My 80p bag of crisps shows how inflation creeps up, so fight the spike

SIMON LAMBERT: My 80p bag of crisps shows how inflation creeps up on us, so make sure your money is fighting the spike

My mind long ago anchored the price of an ordinary-sized bag of crisps at 40p, yet creeping inflation means they now regularly cost double that

A bag of crisps: 80p. How did that happen?

I suspect many of us have something that we regularly buy but still catches out when it comes to registering the cost.

For me it’s an ordinary-sized bag of crisps: Walkers Salt and Vinegar, or Smoky Bacon if I’m in luck.

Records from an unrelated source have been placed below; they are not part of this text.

-- ==== Sys2Proof/Config.lean ====
section
/-!
DEFINITION. The free values: constants with no body, one for each value the manual leaves open. Nothing can prove a
value of one, so a statement that holds of the model holds for every choice (log entry 3).
-/

namespace Sys2Proof

/-- The n-th value the manual leaves undefined in a run (log entry 3). -/
opaque Config.freeWord : Nat → BitVec 64

/-- Whether a model temperature is rounded up into its 1/64 °C register field: the manual gives the unit and no
rounding (log entry 11). -/
opaque Config.roundUp : Rat → Bool

/-- The coil temperature after a step of a model whose THETA is 0, for which the manual states no result (spec/04,
R131; log entry 12). -/
opaque Config.coilThetaZero : Rat → Rat

/-- The VLAN and the priority of an untagged frame that enters the switch at its internal port (spec/09, R243; log entry
36). -/
opaque Config.internalVid : BitVec 12
opaque Config.internalPcp : BitVec 3

/-- The CAN type that a frame built from LIN or Ethernet data keeps under OUTFMT 0x0, as a function of the payload
(spec/09, R253; log entry 38). -/
opaque Config.keptType : List (BitVec 8) → Nat

/-- The bytes that carry a CAN XL frame in an IEEE 1722 frame, as a function of the frame's own bytes (spec/09, R251;
log entry 90). -/
opaque Config.acfXl : List (BitVec 8) → List (BitVec 8)

/-- The time of flight where all four measured times are 0, for which the manual states no result (spec/10, R272; log
entry 27). -/
opaque Config.tofZero : Rat

/-- DIST and LASTDIST for a distance below 0 or of 65,535 cm and more, which the fields of 16 bits with 0xFFFF for none do
not hold (spec/10, R274; log entry 27). -/
opaque Config.distOver : Int → BitVec 16

/-- The body of STATUS READ as a function of what it reports: the manual gives no layout (spec/16, R416; log entry
15). -/
opaque Config.statusBody : List Nat → List (BitVec 8)

/-- The quotient of the most negative number by −1, which no register can hold (spec/11, R289; log entry 16). -/
opaque Config.divOverflow : BitVec 64

/-- A shift by 64 or more as a function of the kind of shift, the operand and the amount (spec/11, R289; log entry 17). -/
opaque Config.shiftWide : Nat → BitVec 64 → BitVec 64 → BitVec 64

/-- Whether MIN and MAX compare as signed numbers, whether DIV and REM truncate toward zero (else toward −∞), and whether a
branch offset counts from the next instruction (else from the branch): the manual does not say (spec/11, R288, R289; log
entry 46). -/
opaque Config.minMaxSigned : Bool
opaque Config.divTruncates : Bool
opaque Config.branchFromNext : Bool

/-- RND where the manual states no result: whether a value half-way between two multiples goes up, and the result above the
largest number (spec/11, R283; log entry 47). -/
opaque Config.rndTieUp : BitVec 128 → Nat → Bool
opaque Config.rndOver : BitVec 128 → Nat → BitVec 128

/-- A bit field that reaches past bit 63 or has no width, as a function of the operands (spec/11, R289; log entry 48). -/
opaque Config.fieldOver : BitVec 64 → BitVec 64 → Nat → Nat → BitVec 64

/-- A word of EDLY_x as a function of the recorded windows, and the windows that words written by software stand for: the
manual gives no layout (spec/11, R285, R287; log entry 18). A window is destination, slots left and old value. -/
opaque Config.edlyWord : List (Nat × Nat × Nat) → Nat → BitVec 64
opaque Config.edlyWindows : List (BitVec 64) → List (Nat × Nat × Nat)

end Sys2Proof
end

In my mind a bag of crisps still costs about 40p, yet whenever I buy them they seem to cost roughly double that.

This isn’t a case of something you hardly ever buy and then get shocked by the price of when you eventually do – I’ve unfortunately got a real soft spot for crisps – it is a strange anchoring effect that seems to only attach to certain items I purchase.

It’s also a useful lesson in inflation, highlighting how small but consistent price rises can leave your money with only half its purchasing power over what might not feel like that long.

I reckon my 40p anchoring comes from about 20 years ago when I was in my crisp-buying prime.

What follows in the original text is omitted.